HOW TO COMPLETE THIS TASK
The required answer is a copy of each line in the entries below that includes "exact".

Saved data entries
__________________________________________________
-- ==== Sys2Proof/Machine/Tile.lean ====
section
/-! DEFINITION. Tile registers and the MAT instructions on them (R184 to R203), as functions of a thread's tiles, whether
its own or guest tile slots; and the matrix sums (R100 to R104). -/

namespace Sys2Proof.Machine

/-- A tile with its TC register (R184, R185). -/
structure Tile where
  tc : Word
  data : BitVec 32768
  scale : BitVec 1024
  deriving DecidableEq, Repr

/-- TC.ROWS. -/
def tcRows (w : Word) : Nat := (w.extractLsb' 0 6).toNat

/-- TC.COLS. -/
def tcCols (w : Word) : Nat := (w.extractLsb' 8 8).toNat

/-- TC.FMT. -/
def tcFmt (w : Word) : BitVec 4 := w.extractLsb' 16 4

/-- TC.MX. -/
def tcMx (w : Word) : Bool := w.getLsbD 20

/-- The container width of a tile format (R186), 0 for a format that tiles do not take. -/
def tileCont (f : BitVec 4) : Nat :=
  match f.toNat with
  | 0 => 64
  | 1 | 9 => 32
  | 2 | 3 => 16
  | 4 | 5 | 6 | 7 | 8 | 14 => 8
  | _ => 0

/-- The bits an element takes in memory (R81, R194). -/
def tileMem (f : BitVec 4) : Nat :=
  match f.toNat with
  | 6 | 7 => 6
  | 8 => 4
  | _ => tileCont f

/-- A valid TC value (R186). -/
def tcValid (w : Word) : Bool :=
  let f := tcFmt w
  let cols := tcCols w
  w == 0 ||
    (w.extractLsb' 21 43 == 0 && w.extractLsb' 6 2 == 0 && decide (1 ≤ tcRows w) && decide (tcRows w ≤ 32)
      && tileCont f != 0 && decide (1 ≤ cols) && decide (cols * tileCont f ≤ 1024)
      && (!(f == 6 || f == 7) || cols % 4 == 0) && (!(f == 8) || cols % 2 == 0)
      && (!tcMx w || (decide (4 ≤ f.toNat) && decide (f.toNat ≤ 8) && cols % 32 == 0)))

/-- Element j of row r, as its container holds it (R184). -/
def Tile.elem (t : Tile) (r j : Nat) : Nat :=
  let c := tileCont (tcFmt t.tc)
  t.data.toNat / 2 ^ (1024 * r + c * j) % 2 ^ c

/-- Row r as a number. -/
def Tile.row (t : Tile) (r : Nat) : Nat := t.data.toNat / 2 ^ (1024 * r) % 2 ^ 1024

/-- Scale byte q of row r. -/
def Tile.scaleAt (t : Tile) (r q : Nat) : Nat := t.scale.toNat / 2 ^ (32 * r + 8 * q) % 256

/-- A row whose first `cols` containers of width c hold f 0, f 1, …; the rest of the row is kept. -/
def putCols (c cols old : Nat) (f : Nat → Nat) : Nat :=
  old / 2 ^ (c * cols) * 2 ^ (c * cols) + ((List.range cols).map (fun j => f j % 2 ^ c * 2 ^ (c * j))).sum

/-- A tile whose elements (r, j) within ROWS × COLS are replaced. -/
def Tile.setElems (t : Tile) (f : Nat → Nat → Nat) : Tile :=
  let c := tileCont (tcFmt t.tc)
  { t with data := BitVec.ofNat 32768 (((List.range 32).map (fun r =>
      (if r < tcRows t.tc then putCols c (tcCols t.tc) (t.row r) (f r) else t.row r) * 2 ^ (1024 * r))).sum) }

/-- Every element of a tile, in row order. -/
def Tile.cells (t : Tile) : List (Nat × Nat) :=
  (List.range (tcRows t.tc)).flatMap (fun r => (List.range (tcCols t.tc)).map (fun j => (r, j)))

-- Matrix sums (R100 to R104).

/-- The value of an element in a format code (R56, R101). -/
def matVal (f : BitVec 4) (x : Nat) : Num :=
  if f = 14 then let v := intOf 8 true x; .fin (decide (v < 0)) v.natAbs 0 else (fmtOf f).num x

/-- The k-step of a format (R101). -/
def kstepOf (f : BitVec 4) : Nat :=
  match f.toNat with
  | 0 => 1
  | 1 => 4
  | 2 | 3 => 8
  | 4 | 5 | 14 => 16
  | _ => 32

/-- The k-step of a pairing (R101); 1 for F64 (R206). -/
def kstep (f g : BitVec 4) : Nat := min (kstepOf f) (kstepOf g)

/-- The format code of D for a pairing, if it is a combination of R200. -/
def matD (f g : BitVec 4) : Option (BitVec 4) :=
  let ok (x : BitVec 4) := decide (1 ≤ x.toNat ∧ x.toNat ≤ 8) || x == 14
  if f = 0 ∧ g = 0 then some 0
  else if f = 14 ∧ g = 14 then some 9
  else if ok f && ok g then some 1
  else none

/-- One product of a step, with NV where the operands or ∞ × 0 raise it (R103). -/
def matProd (x y : Num) : Num × Flags :=
  let n := x.sign != y.sign
  match x, y with
  | .nan _ _ a, .nan _ _ b => (.nan false 0 false, if a || b then fNV else 0)
  | .nan _ _ a, _ => (.nan false 0 false, if a then fNV else 0)
  | _, .nan _ _ b => (.nan false 0 false, if b then fNV else 0)
  | .inf _, .fin _ m _ => if m = 0 then (.nan false 0 false, fNV) else (.inf n, 0)
  | .fin _ m _, .inf _ => if m = 0 then (.nan false 0 false, fNV) else (.inf n, 0)
  | .inf _, .inf _ => (.inf n, 0)
  | .fin _ a e, .fin _ b f => (.fin n (a * b) (e + f), 0)

/-- The exact sum of finite terms, over the least exponent. -/
def finSum (ps : List Num) : Int × Int :=
  let e := ps.foldl (fun (a : Int) p => match p with | .fin _ _ q => min a q | _ => a) 0
  ((ps.map (fun p => match p with | .fin n m q => signed n (m * 2 ^ (q - e).toNat) | _ => 0)).sum, e)

/-- A term is −0. -/
def Num.negZero : Num → Bool
  | .fin n m _ => n && m == 0
  | _ => false

/-- The exact sum of a step's products (R101 to R103). -/
def matSum (rm : BitVec 3) (ps : List (Num × Flags)) : Num × Flags :=
  let ns := ps.map (·.1)
  let fl := ps.foldl (fun f p => f ||| p.2) 0
  if ns.any Num.isNan then (.nan false 0 false, fl)
  else if ns.contains (.inf false) && ns.contains (.inf true) then (.nan false 0 false, fl ||| fNV)
  else if ns.contains (.inf false) then (.inf false, fl)
  else if ns.contains (.inf true) then (.inf true, fl)
  else
    let s := finSum ns
    if s.1 = 0 then (.fin (ns.all Num.negZero || rm == 3) 0 s.2, fl) else (.fin (decide (s.1 < 0)) s.1.natAbs s.2, fl)

/-- A step sum times its scale product (R102); a scale of 0xFF makes it a NaN. -/
def matScale (xa xb : Nat) (v : Num) : Num :=
  if xa = 255 ∨ xb = 255 then .nan false 0 false
  else match v with
    | .fin n m e => .fin n m (e + ((xa : Int) + xb - 254))
    | x => x

/-- The NaN of a step (R103). -/
def matNan (core step : Nat) : Nat := 0x7FC00000 + core % 512 * 8192 + min step 8191

/-- The NaN that is kept when two meet: the smaller key, the accumulator's at equality (R104). -/
def keepNan (acc x : Nat) : Nat := if x % 2 ^ 22 < acc % 2 ^ 22 then x else acc

/-- An FP32 accumulator plus a value, rounded once (R101, R103, R104); `nanBits` is the NaN the value or a generated one
takes. -/
def accum (rm : BitVec 3) (nanBits acc : Nat) (v : Num) : Nat × Flags :=
  match F32.num acc, v with
  | .nan _ _ _, .nan _ _ _ => (keepNan acc nanBits, 0)
  | .nan _ _ _, _ => (acc, 0)
  | _, .nan _ _ _ => (nanBits, 0)
  | .inf a, .inf b => if a = b then (acc, 0) else (nanBits, fNV)
  | .inf _, .fin _ _ _ => (acc, 0)
  | .fin _ _ _, .inf b => (F32.infBits b, 0)
  | .fin n1 m1 e1, .fin n2 m2 e2 =>
    let s := finSum [.fin n1 m1 e1, .fin n2 m2 e2]
    if s.1 = 0 then (F32.signBit ((n1 && n2) || rm == 3), 0)
    else F32.round rm (decide (s.1 < 0)) s.1.natAbs s.2 false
__________________________________________________
SOLVED EXERCISE
/-- The exact sum of finite terms, over the least exponent. -/
/-- The exact sum of a step's products (R101 to R103). -/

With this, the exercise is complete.